-- ==== Sys2Proof/Decode.lean ====
section
/-!
DEFINITION. From bytes to instructions and back: the byte-order helpers, the opcode map of spec/30_encoding.md R104
as lists of rows, the decoder (total on any bytes, rejecting by name), and after it the encoder, written from the
same map.
-/

namespace Sys2Proof

/-- R21 `be(bytes)`: the integer whose big-endian representation is `bytes`. -/
def beNat (bs : Bytes) : Nat := bs.foldl (fun acc b => acc * 256 + b.toNat) 0

/-- `be(bytes)` as a Word (R81: the first byte is the most significant). -/
def beWord (bs : Bytes) : Word := BitVec.ofNat 256 (beNat bs)

/-- R21 `bytes_N`: the `n`-byte big-endian representation of `x` modulo 256^n. -/
def bytesBE : Nat → Nat → Bytes
  | 0, _ => []
  | n + 1, x => BitVec.ofNat 8 (x / 256 ^ n) :: bytesBE n x

/-- R85 `PadRead(buf, offset, n)`: byte i is `buf[offset + i]`, or 0 past the end. Exact arithmetic. -/
def padRead (buf : Bytes) (offset n : Nat) : Bytes :=
  (List.range n).map fun i => (buf[offset + i]?).getD 0

/-- R103 `immwidth(op)`: the number of immediate bytes, decided by the opcode byte alone. -/
def immWidth (op : Byte) : Nat :=
  if 0x60 ≤ op.toNat ∧ op.toNat ≤ 0x7f then op.toNat - 0x5f else 0

/-- R104, bytes 0x00 to 0x0b: STOP and the arithmetic unit. -/
def opRowsArith : List (Byte × Instr) :=
  [(0x00, .stop), (0x01, .add), (0x02, .mul), (0x03, .sub), (0x04, .div), (0x05, .sdiv),
   (0x06, .mod), (0x07, .smod), (0x08, .addmod), (0x09, .mulmod), (0x0a, .exp), (0x0b, .signextend)]

/-- R104, bytes 0x10 to 0x1d: comparison, bitwise and shift operations. -/
def opRowsCompare : List (Byte × Instr) :=
  [(0x10, .lt), (0x11, .gt), (0x12, .slt), (0x13, .sgt), (0x14, .eq), (0x15, .iszero),
   (0x16, .and), (0x17, .or), (0x18, .xor), (0x19, .not), (0x1a, .byte), (0x1b, .shl),
   (0x1c, .shr), (0x1d, .sar)]

/-- R104, bytes 0x20 to 0x3f: the hash and the environment. -/
def opRowsEnv : List (Byte × Instr) :=
  [(0x20, .sha3), (0x30, .address), (0x31, .balance), (0x32, .origin), (0x33, .caller), (0x34, .callvalue),
   (0x35, .calldataload), (0x36, .calldatasize), (0x37, .calldatacopy), (0x38, .codesize), (0x39, .codecopy), (0x3a, .gasprice),
   (0x3b, .extcodesize), (0x3c, .extcodecopy), (0x3d, .returndatasize), (0x3e, .returndatacopy), (0x3f, .extcodehash)]

/-- R104, bytes 0x41 to 0x48: the block context and SELFBALANCE. -/
def opRowsBlock : List (Byte × Instr) :=
  [(0x41, .coinbase), (0x42, .timestamp), (0x43, .number), (0x44, .difficulty), (0x45, .gaslimit), (0x46, .chainid),
   (0x47, .selfbalance), (0x48, .basefee)]

/-- R104, bytes 0x50 to 0x5f: stack, memory, storage and control; PUSH0 has no immediate (R167). -/
def opRowsStorage : List (Byte × Instr) :=
  [(0x50, .pop), (0x51, .mload), (0x52, .mstore), (0x53, .mstore8), (0x54, .sload), (0x55, .sstore),
   (0x56, .jump), (0x57, .jumpi), (0x58, .pc), (0x59, .msize), (0x5b, .jumpdest), (0x5f, .push0)]

/-- R103, R104: DUPn is byte 0x7f + n. -/
def opRowsDup : List (Byte × Instr) :=
  [(0x80, .dup1), (0x81, .dup2), (0x82, .dup3), (0x83, .dup4), (0x84, .dup5), (0x85, .dup6),
   (0x86, .dup7), (0x87, .dup8), (0x88, .dup9), (0x89, .dup10), (0x8a, .dup11), (0x8b, .dup12),
   (0x8c, .dup13), (0x8d, .dup14), (0x8e, .dup15), (0x8f, .dup16)]

/-- R103, R104: SWAPn is byte 0x8f + n. -/
def opRowsSwap : List (Byte × Instr) :=
  [(0x90, .swap1), (0x91, .swap2), (0x92, .swap3), (0x93, .swap4), (0x94, .swap5), (0x95, .swap6),
   (0x96, .swap7), (0x97, .swap8), (0x98, .swap9), (0x99, .swap10), (0x9a, .swap11), (0x9b, .swap12),
   (0x9c, .swap13), (0x9d, .swap14), (0x9e, .swap15), (0x9f, .swap16)]

/-- R103, R104: LOGn is byte 0xa0 + n. -/
def opRowsLog : List (Byte × Instr) :=
  [(0xa0, .log0), (0xa1, .log1), (0xa2, .log2), (0xa3, .log3), (0xa4, .log4)]

/-- R104, bytes 0xf0 to 0xff: creation, calls and the halting instructions. -/
def opRowsSystem : List (Byte × Instr) :=
  [(0xf0, .create), (0xf1, .call), (0xf3, .ret), (0xf4, .delegatecall), (0xfa, .staticcall), (0xfd, .revert),
   (0xff, .selfdestruct)]

/-- R104: the rows of the opcode map whose format is `OP` (one byte), 107 of the 139. -/
def opRows : List (Byte × Instr) :=
  opRowsArith ++ opRowsCompare ++ opRowsEnv ++ opRowsBlock ++ opRowsStorage
    ++ opRowsDup ++ opRowsSwap ++ opRowsLog ++ opRowsSystem

/-- R101: the PUSHN of `n` immediate bytes, for n = 1 .. 32. -/
def pushOf (n : Nat) (w : Word) : Option Instr :=
  match n with
  | 1 => some (.push1 w)
  | 2 => some (.push2 w)
  | 3 => some (.push3 w)
  | 4 => some (.push4 w)
  | 5 => some (.push5 w)
  | 6 => some (.push6 w)
  | 7 => some (.push7 w)
  | 8 => some (.push8 w)
  | 9 => some (.push9 w)
  | 10 => some (.push10 w)
  | 11 => some (.push11 w)
  | 12 => some (.push12 w)
  | 13 => some (.push13 w)
  | 14 => some (.push14 w)
  | 15 => some (.push15 w)
  | 16 => some (.push16 w)
  | 17 => some (.push17 w)
  | 18 => some (.push18 w)
  | 19 => some (.push19 w)
  | 20 => some (.push20 w)
  | 21 => some (.push21 w)
  | 22 => some (.push22 w)
  | 23 => some (.push23 w)
  | 24 => some (.push24 w)
  | 25 => some (.push25 w)
  | 26 => some (.push26 w)
  | 27 => some (.push27 w)
  | 28 => some (.push28 w)
  | 29 => some (.push29 w)
  | 30 => some (.push30 w)
  | 31 => some (.push31 w)
  | 32 => some (.push32 w)
  | _ => none

/-- R104: the instruction an opcode byte and the value of its immediate bytes stand for; none for the 117 unknown
byte values of R106. -/
def decodeOp (op : Byte) (imm : Word) : Option Instr :=
  if immWidth op = 0 then (opRows.find? fun row => row.1 == op).map Prod.snd
  else pushOf (immWidth op) imm

/-- What decoding answers. -/
inductive Decoded where
  /-- an instruction, and the bytes after it -/
  | instr (i : Instr) (rest : Bytes)
  /-- R106: the first byte is no opcode of the map -/
  | unknownOpcode (op : Byte)
  /-- R241: there is no byte to fetch -/
  | endOfCode
  deriving DecidableEq, Repr

/-- R100 to R103: decode the instruction at the head of `bs`. Immediate bytes past the end of the code read as 0
(R102: "zero-padding for any that run past code end"). -/
def decode (bs : Bytes) : Decoded :=
  match bs with
  | [] => .endOfCode
  | op :: rest =>
    match decodeOp op (beWord (padRead rest 0 (immWidth op))) with
    | some i => .instr i (rest.drop (immWidth op))
    | none => .unknownOpcode op

/-- R104: the opcode byte of an instruction and the value of its immediate (0 where it has none). -/
def Instr.parts : Instr → Byte × Word
  | .stop => (0x00, 0)
  | .add => (0x01, 0)
  | .mul => (0x02, 0)
  | .sub => (0x03, 0)
  | .div => (0x04, 0)
  | .sdiv => (0x05, 0)
  | .mod => (0x06, 0)
  | .smod => (0x07, 0)
  | .addmod => (0x08, 0)
  | .mulmod => (0x09, 0)
  | .exp => (0x0a, 0)
  | .signextend => (0x0b, 0)
  | .lt => (0x10, 0)
  | .gt => (0x11, 0)
  | .slt => (0x12, 0)
  | .sgt => (0x13, 0)
  | .eq => (0x14, 0)
  | .iszero => (0x15, 0)
  | .and => (0x16, 0)
  | .or => (0x17, 0)
  | .xor => (0x18, 0)
  | .not => (0x19, 0)
  | .byte => (0x1a, 0)
  | .shl => (0x1b, 0)
  | .shr => (0x1c, 0)
  | .sar => (0x1d, 0)
  | .sha3 => (0x20, 0)
  | .address => (0x30, 0)
  | .balance => (0x31, 0)
  | .origin => (0x32, 0)
  | .caller => (0x33, 0)
  | .callvalue => (0x34, 0)
  | .calldataload => (0x35, 0)
  | .calldatasize => (0x36, 0)
  | .calldatacopy => (0x37, 0)
  | .codesize => (0x38, 0)
  | .codecopy => (0x39, 0)
  | .gasprice => (0x3a, 0)
  | .extcodesize => (0x3b, 0)
  | .extcodecopy => (0x3c, 0)
  | .returndatasize => (0x3d, 0)
  | .returndatacopy => (0x3e, 0)
  | .extcodehash => (0x3f, 0)
  | .coinbase => (0x41, 0)
  | .timestamp => (0x42, 0)
  | .number => (0x43, 0)
  | .difficulty => (0x44, 0)
  | .gaslimit => (0x45, 0)
  | .chainid => (0x46, 0)
  | .selfbalance => (0x47, 0)
  | .basefee => (0x48, 0)
  | .pop => (0x50, 0)
  | .mload => (0x51, 0)
  | .mstore => (0x52, 0)
  | .mstore8 => (0x53, 0)
  | .sload => (0x54, 0)
  | .sstore => (0x55, 0)
  | .jump => (0x56, 0)
  | .jumpi => (0x57, 0)
  | .pc => (0x58, 0)
  | .msize => (0x59, 0)
  | .jumpdest => (0x5b, 0)
  | .push0 => (0x5f, 0)
  | .push1 imm => (0x60, imm)
  | .push2 imm => (0x61, imm)
  | .push3 imm => (0x62, imm)
  | .push4 imm => (0x63, imm)
  | .push5 imm => (0x64, imm)
  | .push6 imm => (0x65, imm)
  | .push7 imm => (0x66, imm)
  | .push8 imm => (0x67, imm)
  | .push9 imm => (0x68, imm)
  | .push10 imm => (0x69, imm)
  | .push11 imm => (0x6a, imm)
  | .push12 imm => (0x6b, imm)
  | .push13 imm => (0x6c, imm)
  | .push14 imm => (0x6d, imm)
  | .push15 imm => (0x6e, imm)
  | .push16 imm => (0x6f, imm)
  | .push17 imm => (0x70, imm)
  | .push18 imm => (0x71, imm)
  | .push19 imm => (0x72, imm)
  | .push20 imm => (0x73, imm)
  | .push21 imm => (0x74, imm)
  | .push22 imm => (0x75, imm)
  | .push23 imm => (0x76, imm)
  | .push24 imm => (0x77, imm)
  | .push25 imm => (0x78, imm)
  | .push26 imm => (0x79, imm)
  | .push27 imm => (0x7a, imm)
  | .push28 imm => (0x7b, imm)
  | .push29 imm => (0x7c, imm)
  | .push30 imm => (0x7d, imm)
  | .push31 imm => (0x7e, imm)
  | .push32 imm => (0x7f, imm)
  | .dup1 => (0x80, 0)
  | .dup2 => (0x81, 0)
  | .dup3 => (0x82, 0)
  | .dup4 => (0x83, 0)
  | .dup5 => (0x84, 0)
  | .dup6 => (0x85, 0)
  | .dup7 => (0x86, 0)
  | .dup8 => (0x87, 0)
  | .dup9 => (0x88, 0)
  | .dup10 => (0x89, 0)
  | .dup11 => (0x8a, 0)
  | .dup12 => (0x8b, 0)
  | .dup13 => (0x8c, 0)
  | .dup14 => (0x8d, 0)
  | .dup15 => (0x8e, 0)
  | .dup16 => (0x8f, 0)
  | .swap1 => (0x90, 0)
  | .swap2 => (0x91, 0)
  | .swap3 => (0x92, 0)
  | .swap4 => (0x93, 0)
  | .swap5 => (0x94, 0)
  | .swap6 => (0x95, 0)
  | .swap7 => (0x96, 0)
  | .swap8 => (0x97, 0)
  | .swap9 => (0x98, 0)
  | .swap10 => (0x99, 0)
  | .swap11 => (0x9a, 0)
  | .swap12 => (0x9b, 0)
  | .swap13 => (0x9c, 0)
  | .swap14 => (0x9d, 0)
  | .swap15 => (0x9e, 0)
  | .swap16 => (0x9f, 0)
  | .log0 => (0xa0, 0)
  | .log1 => (0xa1, 0)
  | .log2 => (0xa2, 0)
  | .log3 => (0xa3, 0)
  | .log4 => (0xa4, 0)
  | .create => (0xf0, 0)
  | .call => (0xf1, 0)
  | .ret => (0xf3, 0)
  | .delegatecall => (0xf4, 0)
  | .staticcall => (0xfa, 0)
  | .revert => (0xfd, 0)
  | .selfdestruct => (0xff, 0)

/-- The opcode byte. -/
def Instr.opcode (i : Instr) : Byte := i.parts.1

/-- R101: the length in bytes, `1 + immwidth(op)`. -/
def Instr.length (i : Instr) : Nat := 1 + immWidth i.opcode

/-- R101: the bytes of an instruction: the opcode, then the immediate most significant byte first. -/
def encode (i : Instr) : Bytes := i.opcode :: bytesBE (immWidth i.opcode) i.parts.2.toNat

/-- The longest instruction, PUSH32, has 33 bytes (R101). -/
def longestInstr : Nat := 33

/-- The bytes of a word numbered as spec/opcode_table.json numbers it (bit 0 the least significant bit of the first
byte, a later byte's bits counting on from it): its first `nbits / 8` bytes, then zeros up to the longest
instruction. -/
def tableBytes (nbits w : Nat) : Bytes :=
  (List.range longestInstr).map fun j => if j < nbits / 8 then BitVec.ofNat 8 (w / 256 ^ j) else 0

/-- The instruction the decoder reads from a word of the opcode table. -/
def decodeTableWord (nbits w : Nat) : Option Instr :=
  match decode (tableBytes nbits w) with
  | .instr i _ => some i
  | .unknownOpcode _ => none
  | .endOfCode => none

end Sys2Proof
end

= = = = = = =

Work task> Wherever the string "Decoded" appears in the records above, copy the line it sits in.

Answer to the problem>
inductive Decoded where
def decode (bs : Bytes) : Decoded :=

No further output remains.